Tuesday, 19 August 2014: 4:15 PM
Kon Tiki Ballroom (Catamaran Resort Hotel)
The Great Lakes directly impact weather and climate conditions over more than 1.0 million km2 in northern and central US and southern Ontario, Canada. Perhaps the greatest impacts are during the cool season, when the relatively-warm Great Lakes can generate storms with extreme snowfall rates (sometimes greater than 10 cm hr-1), strong winds, low visibilities, and cold temperatures. Lake-effect storms represent the results of development of surface-based convective boundary layers over each of the lakes and interactions between them. Many of the larger field efforts in recent decades focused on lake-effect snow storms over single lakes, such as those driven by the Great Salt Lake or Lake Michigan. However, interacting lake-induced convective boundary layers from multiple lakes, such as those occurring in northern regions of Canada or the eastern Great Lakes, offer particular challenges for forecasters and opportunities for improving scientific understanding.
This presentation will provide a boundary layer perspective on the improvement in understanding of lake-effect snow storms, and how lake-induced convective boundary layers in the eastern Great Lakes are likely to be more complicated than those to the west.

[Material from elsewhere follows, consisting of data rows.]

-- ==== Sys2Proof/Machine/Assist.lean ====
section
/-!
DEFINITION. Machine/Assist.lean: the loop-assist instructions of the application cores (R223 to R233) and the Spool trace
store (R234 to R241).
-/
namespace Sys2Proof.Machine

/-! ## Ports and core registers (R225, R230) -/

/-- The pair of core `c` is split. -/
def Dev.splitCore (d : Dev) (c : Nat) : Bool := d.pairState (c / 2) = 2

/-- The port of core `c` is in use: firmware runs, and it is the leading core of a lockstep pair or a split core (R69, R225,
R242). -/
def Dev.portAct (d : Dev) (c : Nat) : Bool := d.fwRuns && ((d.lockstep (c / 2) && c % 2 = 0) || d.splitCore c)

/-- Core `c` executes loop-assist instructions: firmware runs, its port is in use, and it is neither halted by the debugger, nor
waiting for a rejoin, nor in a self-test. -/
def Dev.coreRuns (d : Dev) (c : Nat) : Bool :=
  let p := d.pairAt (c / 2)
  d.portAct c && !d.tb DBG_STAT_HALTED c && p.rejoiner ≠ some (c % 2) && !p.selfTest.testBit (c % 2)

/-- Register `rd` of core `c`, or of both cores of its pair in lockstep, takes `v`; x0 stays 0 (R224, R230). -/
def Dev.xPut (d : Dev) (c rd : Nat) (v : BitVec 64) : Dev :=
  if rd = 0 then d
  else
    let one (c : Nat) (d : Dev) : Dev := d.portUpd c fun q => { q with x := Tab.put (fun _ => 0) q.x rd v }
    if d.lockstep (c / 2) then one (c / 2 * 2 + 1) (one (c / 2 * 2) d) else one c d

/-- Register `r` of core `c`, by its abstract register number, is written in both cores of a lockstep pair alike (R300, R301):
0x1000 to 0x101F are x0 to x31. -/
def Dev.coreRegPut (d : Dev) (c r : Nat) (v : BitVec 64) : Dev :=
  if 0x1000 ≤ r ∧ r < 0x1020 then d.xPut c (r - 0x1000) v
  else
    let one (c : Nat) (d : Dev) : Dev := d.portUpd c fun q => { q with sys := Tab.put (fun _ => 0) q.sys r v }
    if d.lockstep (c / 2) then one (c / 2 * 2 + 1) (one (c / 2 * 2) d) else one c d

/-- The value of register `r` of core `c` by its abstract register number (R300); x0 is 0. -/
def Dev.coreReg (d : Dev) (c r : Nat) : BitVec 64 :=
  if 0x1000 ≤ r ∧ r < 0x1020 then Tab.find (fun _ => 0) (d.portAt c).x (r - 0x1000) else Tab.find (fun _ => 0) (d.portAt c).sys r

/-- What CEN_LASTATc shows: the buffer, the outstanding computes and PORT_ACT beside BUSY and RESULT (R242). -/
def Dev.lastat (d : Dev) (c : Nat) : BitVec 64 :=
  let q := d.portAt c
  let w := fieldSet (d.reg (A_CEN_LASTAT c)) 12 4 q.buf.length
  let w := fieldSet w 10 2 q.out.length
  fieldSet w 9 1 (if d.portAct c then 1 else 0)

/-- What read instruction `k` (its funct7) of core `c` reads with rs1 = `v` (R224). -/
def Dev.laValue (d : Dev) (c k : Nat) (v : BitVec 64) : BitVec 64 :=
  match k with
  | 0 => d.reg (A_CEN_ST (fieldGet v 8 6) (fieldGet v 0 8))
  | 1 => d.reg (A_CEN_OUT (fieldGet v 0 9))
  | 2 => BitVec.ofNat 64 (d.outAge (fieldGet v 0 9))
  | 3 => BitVec.ofNat 64 (d.get (CEN_GSTAT_SEQ (fieldGet v 0 3)))
  | 4 => d.reg (A_CEN_SSTAT (fieldGet v 0 6))
  | _ => d.lastat c

/-! ## Compute instructions (R224, R232) -/

/-- The assist slice of core `c`. -/
def Dev.assistSlice (d : Dev) (c : Nat) : Nat := if c < 2 then d.get CEN_LACFG_ASSIST_A else d.get CEN_LACFG_ASSIST_B

/-- The result of compute instruction `op` on operands `a` and `b`, counted in slice `n` (R202, R224). -/
def Dev.assistResult (d : Dev) (n op : Nat) (a b : Int) : Dev × BitVec 64 :=
  let (d, raw) : Dev × Int :=
    match op with
    | 0 => (d.divCount n b, divResult a b)
    | 1 => (d.rootCount n a, sqrtQ a)
    | 2 => (d, cordicSin a)
    | 3 => (d, cordicCos a)
    | 4 => (d, cordicAtan a b)
    | _ => (d, cordicMag a b)
  (d.slSats n [raw], qBits raw)

/-- Assist operations in flight in slice `n`. -/
def Dev.assistBusy (d : Dev) (n : Nat) : Nat := ((d.slcAt n).flight.filter fun f => f.assist.isSome).length

/-- Request `r` of port `c` issues in its assist slice if the engine clock runs, the slice is not halted, has a free entry and fewer
than four assist operations in flight (R26, R232). -/
def Dev.assistIssue (d : Dev) (c : Nat) (r : LaReq) : Dev :=
  let n := d.assistSlice c
  if !d.clk 1 || r.issued || r.value.isSome || d.slState n = 4 || 64 ≤ d.sbUsed n || 4 ≤ d.assistBusy n then d
  else
    let (d, v) := d.assistResult n r.op r.a.toInt r.b.toInt
    let d := d.flightPut n ((d.slcAt n).flight ++ [{ dsts := [(256, v)], assist := some (c, r.id) }])
    d.portUpd c fun q => { q with out := q.out.map fun x => if x.id = r.id then { x with issued := true } else x }

/-- Waiting assist requests issue where they can, ports and requests in order. -/
def Dev.assistPump (d : Dev) : Dev :=
  d.each 4 fun c d => d.eachOf (d.portAt c).out fun r d => d.assistIssue c r

/-! ## Issue (R227, R228, R232) -/

/-- Instruction `i` of core `c` can issue: a read or compute with the commit buffer empty, a read with the engine clock running, a
compute with at most one outstanding, a write with room in the buffer (R227, R228, R232). -/
def Dev.laCan (d : Dev) (c : Nat) (i : LaOp) : Bool :=
  let q := d.portAt c
  match i with
  | .read .. => q.buf.isEmpty && d.clk 1
  | .compute .. => q.buf.isEmpty && q.out.length < 2
  | .write _ => q.buf.length < 8

/-- Instruction `i` of core `c` issues: a read takes its value into rd, a compute becomes outstanding, a write enters the commit
buffer (R224, R227, R232). -/
def Dev.laDo (d : Dev) (c : Nat) (i : LaOp) : Dev :=
  match i with
  | .read rd k v =>
    (d.portUpd c fun q => { q with reads := (rd, Tab.find (fun _ => 0) q.x rd) :: q.reads }).xPut c rd (d.laValue c k v)
  | .compute rd k a b =>
    d.portUpd c fun q =>
      { q with out := q.out ++ [{ id := q.next, rd := rd, op := k, a := a, b := b }], next := q.next + 1 }
  | .write w => d.portUpd c fun q => { q with buf := q.buf ++ [w] }

/-- The instructions of core `c` that wait at issue go in program order, at most `n` of them; a write that comes to the head, `new`,
and finds the buffer full is counted in STALL_CB (R227, log entry 48). -/
def Dev.laServe : Nat → Bool → Dev → Nat → Dev
  | 0, _, d, _ => d
  | n + 1, new, d, c =>
    match (d.portAt c).issue with
    | [] => d
    | i :: t =>
      if d.laCan c i then Dev.laServe n true ((d.portUpd c fun q => { q with issue := t }).laDo c i) c
      else
        match i with
        | .write _ => d.when new (·.count (CEN_LACNT_STALL_CB c))
        | _ => d

/-- Core `c`'s port goes on as far as it can, and the engine clock is requested while it has work (R27, R227, R228, R232). -/
def Dev.laPump (d : Dev) (c : Nat) : Dev :=
  (Dev.laServe (d.portAt c).issue.length false d c).assistPump.clkEval

/-- Core `c` issues instruction `i`, behind those that wait already (R227, R228, R232, log entry 91). -/
def Dev.laGo (d : Dev) (c : Nat) (i : LaOp) : Dev :=
  if !d.coreRuns c then d
  else
    let l := (d.portAt c).issue
    let d := d.portUpd c fun q => { q with issue := l ++ [i] }
    (Dev.laServe (l.length + 1) l.isEmpty d c).assistPump.clkEval

/-! ## Read and compute instructions (R224) -/

/-- LA.RDW (R224). -/
def execLaRdw (c : Fin 4) (rd : BitVec 5) (v1 : BitVec 64) (s : State) : Out :=
  s.onClk 0 fun d => d.laGo c (.read rd.toNat 0 v1)

/-- LA.RDOUT (R224). -/
def execLaRdout (c : Fin 4) (rd : BitVec 5) (v1 : BitVec 64) (s : State) : Out :=
  s.onClk 0 fun d => d.laGo c (.read rd.toNat 1 v1)

/-- LA.RDAGE (R224). -/
def execLaRdage (c : Fin 4) (rd : BitVec 5) (v1 : BitVec 64) (s : State) : Out :=
  s.onClk 0 fun d => d.laGo c (.read rd.toNat 2 v1)

/-- LA.RDSEQ (R224). -/
def execLaRdseq (c : Fin 4) (rd : BitVec 5) (v1 : BitVec 64) (s : State) : Out :=
  s.onClk 0 fun d => d.laGo c (.read rd.toNat 3 v1)

/-- LA.RDSST (R224). -/
def execLaRdsst (c : Fin 4) (rd : BitVec 5) (v1 : BitVec 64) (s : State) : Out :=
  s.onClk 0 fun d => d.laGo c (.read rd.toNat 4 v1)

/-- LA.TSTAT (R224). -/
def execLaTstat (c : Fin 4) (rd : BitVec 5) (s : State) : Out :=
  s.onClk 0 fun d => d.laGo c (.read rd.toNat 5 0)

/-- LA.DIV (R224). -/
def execLaDiv (c : Fin 4) (rd : BitVec 5) (v1 v2 : BitVec 64) (s : State) : Out :=
  s.onClk 0 fun d => d.laGo c (.compute rd.toNat 0 v1 v2)

/-- LA.SQRT (R224). -/
def execLaSqrt (c : Fin 4) (rd : BitVec 5) (v1 : BitVec 64) (s : State) : Out :=
  s.onClk 0 fun d => d.laGo c (.compute rd.toNat 1 v1 0)

/-- LA.SIN (R224). -/
def execLaSin (c : Fin 4) (rd : BitVec 5) (v1 : BitVec 64) (s : State) : Out :=
  s.onClk 0 fun d => d.laGo c (.compute rd.toNat 2 v1 0)

/-- LA.COS (R224). -/
def execLaCos (c : Fin 4) (rd : BitVec 5) (v1 : BitVec 64) (s : State) : Out :=
  s.onClk 0 fun d => d.laGo c (.compute rd.toNat 3 v1 0)

/-- LA.ATAN2 (R224). -/
def execLaAtan2 (c : Fin 4) (rd : BitVec 5) (v1 v2 : BitVec 64) (s : State) : Out :=
  s.onClk 0 fun d => d.laGo c (.compute rd.toNat 4 v1 v2)

/-- LA.MAG (R224). -/
def execLaMag (c : Fin 4) (rd : BitVec 5) (v1 v2 : BitVec 64) (s : State) : Out :=
  s.onClk 0 fun d => d.laGo c (.compute rd.toNat 5 v1 v2)

/-- OPERATION_RESULT (R200, R232): the `k`th operation in flight in slice `n` completes, and the entry it frees lets a
waiting assist request issue. -/
def execOperationResult (n : Fin 64) (k : Fin 64) (s : State) : Out := s.onClk 1 fun d => (d.opResult n k).assistPump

It is hypothesized that upwind lakes can influence lake-effect storm evolution through both direct thermodynamic processes (e.g., residual layers of near-neutral stability, Mesoscale circulation patterns from upwind lakes) and indirect processes (e.g., seeding of lake-effect clouds by snow from higher-level cloud decks, etc.). Emphasis will be placed on the recently-completed 2013-2014 Ontario Winter Lake-effect Systems (OWLeS) field project, carried out in the vicinity of Lake Ontario and regions east of Lake Erie. The field phase of the OWLeS project was accomplished through the collaborative efforts of about 109 students and scientists from 16 universities, scientific organizations and NOAA National Weather Service Offices. OWLeS was primarily supported by the Mesoscale Dynamic Meteorology program of the National Science Foundation.